После его отъезда в доме все почувствовали себя свободнее. Дарья замывала полы, ожесточенно передвигая стулья и лавки, Дуняшка, которой после отъезда старика Ильинична разрешила войти в горницу, сидела у изголовья Натальи, поправляла подушку, подавала воду; Ильинична изредка наведывалась к спавшим в боковушке детям и, возвратясь в горницу, подолгу смотрела на Наталью, подперев щеку ладонью, горестно качая головой.

Наталья лежала молча, перекатывая по подушке голову с растрепанными, мокрыми от пота прядями волос.

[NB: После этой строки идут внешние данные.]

/-! ### Second words (R48 to R56); bit 31 is the tie bit -/
/-- Second word of LIT: literal bits 30:0. -/
def packL2 (c : Bool) (v : Word) : Word := BitVec.ofNat 32 (c.toNat * 2147483648 + v.toNat % 2147483648)
/-- FN of QCVT, bits 30:27. -/
def q2Fn (w : Word) : BitVec 4 := fieldOf w 27 4
/-- RND of QCVT, bits 26:24. -/
def q2Rnd (w : Word) : BitVec 3 := fieldOf w 24 3
/-- SAT of QCVT, bit 23. -/
def q2Sat (w : Word) : BitVec 1 := fieldOf w 23 1
/-- FMT of QCVT, bits 22:19. -/
def q2Fmt (w : Word) : BitVec 4 := fieldOf w 19 4
/-- POS of QCVT, bits 18:17. -/
def q2Pos (w : Word) : BitVec 2 := fieldOf w 17 2
/-- S of QCVT, bits 16:10. -/
def q2S (w : Word) : Reg := fieldOf w 10 7
/-- Bits 9:0 of QCVT, which must be 0. -/
def q2Z (w : Word) : BitVec 10 := fieldOf w 0 10
/-- Second word of the QCVT major. -/
def packQ2 (c : Bool) (fn : BitVec 4) (rnd : BitVec 3) (sat : BitVec 1) (fmt : BitVec 4) (pos : BitVec 2) (s : Reg) : Word :=
  BitVec.ofNat 32 (c.toNat * 2147483648 + fn.toNat * 134217728 + rnd.toNat * 16777216 + sat.toNat * 8388608 + fmt.toNat * 524288 + pos.toNat * 131072 + s.toNat * 1024)
/-- OP of ATOM, bits 30:27. -/
def a2Op (w : Word) : BitVec 4 := fieldOf w 27 4
/-- OSS of ATOM, bits 26:24. -/
def a2Oss (w : Word) : BitVec 3 := fieldOf w 24 3
/-- OSF of ATOM, bits 23:21. -/
def a2Osf (w : Word) : BitVec 3 := fieldOf w 21 3
/-- SIZE of ATOM, bits 20:19. -/
def a2Size (w : Word) : BitVec 2 := fieldOf w 19 2
/-- T of ATOM, bit 18. -/
def a2T (w : Word) : BitVec 1 := fieldOf w 18 1
/-- CMP of ATOM, bits 17:11. -/
def a2Cmp (w : Word) : Reg := fieldOf w 11 7
/-- Bits 10:0 of ATOM, which must be 0. -/
def a2Z (w : Word) : BitVec 11 := fieldOf w 0 11
/-- Second word of ATOM. -/
def packA2 (c : Bool) (op : BitVec 4) (oss osf : BitVec 3) (size : BitVec 2) (t : BitVec 1) (cmp : Reg) : Word :=
  BitVec.ofNat 32 (c.toNat * 2147483648 + op.toNat * 134217728 + oss.toNat * 16777216 + osf.toNat * 2097152 + size.toNat * 524288 + t.toNat * 262144 + cmp.toNat * 2048)
/-- MODE of TCOPY, bits 30:28. -/
def t2Mode (w : Word) : BitVec 3 := fieldOf w 28 3
/-- XPOSE of TCOPY, bits 27:26. -/
def t2Xp (w : Word) : BitVec 2 := fieldOf w 26 2
/-- EXP24 of TCOPY, bit 25. -/
def t2Exp (w : Word) : BitVec 1 := fieldOf w 25 1
/-- TOK of TCOPY, bits 24:18. -/
def t2Tok (w : Word) : Reg := fieldOf w 18 7
/-- GTID of TCOPY, bits 17:12. -/
def t2Gtid (w : Word) : Tid := fieldOf w 12 6
/-- Bits 11:0 of TCOPY, which must be 0. -/
def t2Z (w : Word) : BitVec 12 := fieldOf w 0 12
/-- Second word of TCOPY. -/
def packT2 (c : Bool) (mode : BitVec 3) (xp : BitVec 2) (e : BitVec 1) (tok : Reg) (gtid : Tid) : Word :=
  BitVec.ofNat 32 (c.toNat * 2147483648 + mode.toNat * 268435456 + xp.toNat * 67108864 + e.toNat * 33554432 + tok.toNat * 262144 + gtid.toNat * 4096)
/-- M − 1 of TUN, bits 30:23. -/
def u2M (w : Word) : BitVec 8 := fieldOf w 23 8
/-- ROW of TUN, bits 22:16. -/
def u2Row (w : Word) : BitVec 7 := fieldOf w 16 7
/-- T5 of TUN, bit 15. -/
def u2T5 (w : Word) : BitVec 1 := fieldOf w 15 1
/-- ACCUM of TUN, bit 14. -/
def u2Acc (w : Word) : BitVec 1 := fieldOf w 14 1
/-- TID2 of TUN, bits 13:8. -/
def u2Tid2 (w : Word) : Tid := fieldOf w 8 6
/-- TID3 of TUN, bits 7:2. -/
def u2Tid3 (w : Word) : Tid := fieldOf w 2 6
/-- Bits 1:0 of TUN, which must be 0. -/
def u2Z (w : Word) : BitVec 2 := fieldOf w 0 2
/-- Second word of TUN. -/
def packU2 (c : Bool) (m : BitVec 8) (row : BitVec 7) (t5 acc : BitVec 1) (tid2 tid3 : Tid) : Word :=
  BitVec.ofNat 32 (c.toNat * 2147483648 + m.toNat * 8388608 + row.toNat * 65536 + t5.toNat * 32768 + acc.toNat * 16384 + tid2.toNat * 256 + tid3.toNat * 4)
/-- MASK of TRACE, bits 30:23. -/
def v2Mask (w : Word) : BitVec 8 := fieldOf w 23 8
/-- RFL of TRACE, bits 22:19. -/
def v2Rfl (w : Word) : BitVec 4 := fieldOf w 19 4
/-- TAG of TRACE, bits 18:11. -/
def v2Tag (w : Word) : BitVec 8 := fieldOf w 11 8
/-- Bits 10:0 of TRACE, which must be 0. -/
def v2Z (w : Word) : BitVec 11 := fieldOf w 0 11
/-- Second word of TRACE. -/
def packV2 (c : Bool) (mask : BitVec 8) (fl : BitVec 4) (tag : BitVec 8) : Word :=
  BitVec.ofNat 32 (c.toNat * 2147483648 + mask.toNat * 8388608 + fl.toNat * 524288 + tag.toNat * 2048)
/-- TAG of LTWALK, bits 30:23. -/
def w2Tag (w : Word) : BitVec 8 := fieldOf w 23 8
/-- Bits 22:0 of LTWALK, which must be 0. -/
def w2Z (w : Word) : BitVec 23 := fieldOf w 0 23
/-- Second word of LTWALK. -/
def packW2 (c : Bool) (tag : BitVec 8) : Word := BitVec.ofNat 32 (c.toNat * 2147483648 + tag.toNat * 8388608)
/-- FILT of SMP, bits 30:28. -/
def s2Filt (w : Word) : BitVec 3 := fieldOf w 28 3
/-- ANISO of SMP, bits 27:25. -/
def s2Aniso (w : Word) : BitVec 3 := fieldOf w 25 3
/-- LODM of SMP, bits 24:23. -/
def s2Lod (w : Word) : BitVec 2 := fieldOf w 23 2
/-- WRAP of SMP, bits 22:21. -/
def s2Wrap (w : Word) : BitVec 2 := fieldOf w 21 2
/-- Bits 20:0 of SMP, which must be 0. -/
def s2Z (w : Word) : BitVec 21 := fieldOf w 0 21
/-- Second word of SMP. -/
def packS2 (c : Bool) (filt aniso : BitVec 3) (lod wrap : BitVec 2) : Word :=
  BitVec.ofNat 32 (c.toNat * 2147483648 + filt.toNat * 268435456 + aniso.toNat * 33554432 + lod.toNat * 8388608 + wrap.toNat * 2097152)
/-- IMM12 of ENG, bits 30:19. -/
def g2Imm (w : Word) : BitVec 12 := fieldOf w 19 12
/-- Bits 18:0 of ENG, which must be 0. -/
def g2Z (w : Word) : BitVec 19 := fieldOf w 0 19
/-- Second word of ENG. -/
def packG2 (c : Bool) (imm : BitVec 12) : Word := BitVec.ofNat 32 (c.toNat * 2147483648 + imm.toNat * 524288)

/-! ### Codes of the named fields -/
/-- SZ codes (R39). -/
def Size.code : Size → BitVec 3
  | .b1 => 0 | .b2 => 1 | .b4 => 2 | .b8 => 3 | .b16 => 4 | .b32 => 5
/-- SZ codes 6 and 7 are reserved (R39, R47). -/
def Size.ofCode (x : BitVec 3) : Except Reject Size :=
  match x.toNat with
  | 0 => .ok .b1 | 1 => .ok .b2 | 2 => .ok .b4 | 3 => .ok .b8 | 4 => .ok .b16 | 5 => .ok .b32
  | _ => .error .sizeCode
/-- OS codes (R39). -/
def Order.code : Order → BitVec 3
  | .rlx => 0 | .team => 1 | .die => 2 | .pkg => 3 | .sys => 4
/-- OS codes 101–111 are reserved (R39, R47). -/
def Order.ofCode (x : BitVec 3) : Except Reject Order :=
  match x.toNat with
  | 0 => .ok .rlx | 1 => .ok .team | 2 => .ok .die | 3 => .ok .pkg | 4 => .ok .sys
  | _ => .error .orderCode
/-- The OS code of a scope, in an E field (R309). -/
def Scope.code7 : Scope → BitVec 7
  | .team => 1 | .die => 2 | .pkg => 3 | .sys => 4
/-- An E field that holds a scope alone (R193, R309): 000 and 101–111 are refused, and bits 6:3 must be 0. -/
def Scope.ofCode7 (x : BitVec 7) : Except Reject Scope :=
  match x.toNat with
  | 1 => .ok .team | 2 => .ok .die | 3 => .ok .pkg | 4 => .ok .sys
  | _ => .error .orderCode
/-- The E field of FENCE: the order in bits 4:3, the scope in bits 2:0 (R309). -/
def fenceE (o : BitVec 2) (sc : Scope) : BitVec 7 := BitVec.ofNat 7 (o.toNat * 8 + sc.code7.toNat)
/-- Bits 4:3 of the E field of FENCE. -/
def fenceOrder (x : BitVec 7) : BitVec 2 := BitVec.ofNat 2 (x.toNat / 8)
/-- The scope of FENCE; bits 6:5 must be 0. -/
def fenceScope (x : BitVec 7) : Except Reject Scope :=
  if x.toNat / 32 ≠ 0 then .error .fieldNotZero else Scope.ofCode7 (BitVec.ofNat 7 (x.toNat % 8))
/-- Rounding codes in a field of three bits whose high bit must be 0 (R38, R49). -/
def Rnd.code3 : Rnd → BitVec 3
  | .rne => 0 | .rtz => 1 | .rdn => 2 | .rup => 3
/-- The rounding of CVT and QWIDEN: codes above 3 are refused (R38, R113). -/
def Rnd.ofCode3 (x : BitVec 3) : Except Reject Rnd :=
  match x.toNat with
  | 0 => .ok .rne | 1 => .ok .rtz | 2 => .ok .rdn | 3 => .ok .rup
  | _ => .error .reservedValue
/-- RND codes of QCVT (R49). -/
def QRnd.code : QRnd → BitVec 3
  | .rne => 0 | .rtz => 1 | .rdn => 2 | .rup => 3 | .sr => 4
/-- RND codes 5–7 are reserved (R49). -/
def QRnd.ofCode (x : BitVec 3) : Except Reject QRnd :=
  match x.toNat with
  | 0 => .ok .rne | 1 => .ok .rtz | 2 => .ok .rdn | 3 => .ok .rup | 4 => .ok .sr
  | _ => .error .reservedValue
/-- FMT codes of QCVT (R49). -/
def QFmt.code : QFmt → BitVec 4
  | .f16 => 0 | .bf16 => 1 | .e4m3 => 2 | .e5m2 => 3 | .s8 => 4 | .n8 => 5 | .s4 => 6 | .e8m0 => 7 | .t5 => 8
/-- FMT codes 9–15 are reserved (R49). -/
def QFmt.ofCode (x : BitVec 4) : Except Reject QFmt :=
  match x.toNat with
  | 0 => .ok .f16 | 1 => .ok .bf16 | 2 => .ok .e4m3 | 3 => .ok .e5m2 | 4 => .ok .s8 | 5 => .ok .n8
  | 6 => .ok .s4 | 7 => .ok .e8m0 | 8 => .ok .t5
  | _ => .error .reservedValue
/-- XPOSE codes (R51). -/
def Xpose.code : Xpose → BitVec 2
  | .none => 0 | .x8 => 1 | .x16 => 2
/-- XPOSE code 3 is reserved (R51). -/
def Xpose.ofCode (x : BitVec 2) : Except Reject Xpose :=
  match x.toNat with
  | 0 => .ok .none | 1 => .ok .x8 | 2 => .ok .x16
  | _ => .error .reservedValue
/-- FILT codes (R55). -/
def Filt.code : Filt → BitVec 3
  | .near => 0 | .bilin => 1 | .trilin => 2 | .aniso => 3
/-- FILT codes 4–7 are reserved (R55). -/
def Filt.ofCode (x : BitVec 3) : Except Reject Filt :=
  match x.toNat with
  | 0 => .ok .near | 1 => .ok .bilin | 2 => .ok .trilin | 3 => .ok .aniso
  | _ => .error .reservedValue
/-- ANISO codes (R55). -/
def Aniso.code : Aniso → BitVec 3
  | .r1 => 0 | .r2 => 1 | .r4 => 2 | .r8 => 3 | .r16 => 4
/-- ANISO codes 5–7 are reserved (R55). -/
def Aniso.ofCode (x : BitVec 3) : Except Reject Aniso :=
  match x.toNat with
  | 0 => .ok .r1 | 1 => .ok .r2 | 2 => .ok .r4 | 3 => .ok .r8 | 4 => .ok .r16
  | _ => .error .reservedValue
/-- WRAP codes (R55). -/
def Wrap.code : Wrap → BitVec 2
  | .clamp => 0 | .rpt => 1 | .mirror => 2 | .border => 3
/-- Every WRAP code is assigned (R55). -/
def Wrap.ofCode (x : BitVec 2) : Wrap :=
  match x.toNat with
  | 0 => .clamp | 1 => .rpt | 2 => .mirror
  | _ => .border
/-- LODM: 0 explicit level, 1 gradients (R55). -/
def lodCode (grad : Bool) : BitVec 2 := if grad then 1 else 0
/-- LODM codes 2 and 3 are reserved (R55). -/
def lodOf (x : BitVec 2) : Except Reject Bool :=
  match x.toNat with
  | 0 => .ok false | 1 => .ok true
  | _ => .error .reservedValue
/-- IMM12 of COLL: KIND in bits 6:4, FN in bits 3:0 (R429). -/
def collImm (k : CollKind) (f : CollFn) : BitVec 12 :=
  BitVec.ofNat 12 ((match k with | .allred => 0 | .rscat => 1 | .bcast => 2) * 16
    + (match f with | .add => 0 | .fadd => 1 | .bfadd => 2 | .minn => 3 | .maxn => 4 | .maxa => 5))
/-- KIND of COLL; codes 3–7 are reserved and bits 11:7 must be 0 (R429). -/
def collKind (x : BitVec 12) : Except Reject CollKind :=
  match x.toNat / 16 with
  | 0 => .ok .allred | 1 => .ok .rscat | 2 => .ok .bcast
  | _ => .error .reservedValue
/-- FN of COLL; codes 6–15 are reserved (R429). -/
def collFn (x : BitVec 12) : Except Reject CollFn :=
  match x.toNat % 16 with
  | 0 => .ok .add | 1 => .ok .fadd | 2 => .ok .bfadd | 3 => .ok .minn | 4 => .ok .maxn | 5 => .ok .maxa
  | _ => .error .reservedValue
/-- SIZE of ATOM: 0 for 4 bytes, 1 for 8 (R50). -/
def sizeCode (s8 : Bool) : BitVec 2 := if s8 then 1 else 0
/-- SIZE codes 2 and 3 are reserved (R50). -/
def sizeBit (x : BitVec 2) : Except Reject Bool :=
  match x.toNat with
  | 0 => .ok false | 1 => .ok true
  | _ => .error .sizeCode
/-- BANK of TUN (R52). -/
def bankCode (b : Bool) : BitVec 2 := if b then 1 else 0
/-- BANK codes 2 and 3 are reserved (R52). -/
def bankOf (x : BitVec 2) : Except Reject Bool :=
  match x.toNat with
  | 0 => .ok false | 1 => .ok true
  | _ => .error .reservedValue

Она истекала кровью. Через каждые полчаса Ильинична бережно приподнимала ее, вытаскивала мокрую, как хлющ, подстилку, стлала новую.

С каждым часом Наталья все больше и больше слабела. За полночь она открыла глаза, спросила:

– Скоро зачнет светать?

– Что не видно, – успокоила ее старуха, а про себя подумала: «Значит, не выживет! Боится, что обеспамятеет и не увидит детей…»

Словно в подтверждение ее догадки, Наталья тихо попросила:

– Маманя, разбудите Мишатку с Полюшкой…

– Что ты, милушка! К чему их середь ночи будить? Они напужаются, глядючи на тебя, крик подымут… К чему их будить-то?

– Хочу поглядеть на них… Мне плохо.

– Господь с тобой, чего ты гутаришь? Вот зараз отец привезет фершала, и он тебе пособит. Ты бы уснула, болезная, а?

– Какой мне сон! – с легкой досадой в голосе ответила Наталья. И после этого надолго умолкла, дышать стала ровнее.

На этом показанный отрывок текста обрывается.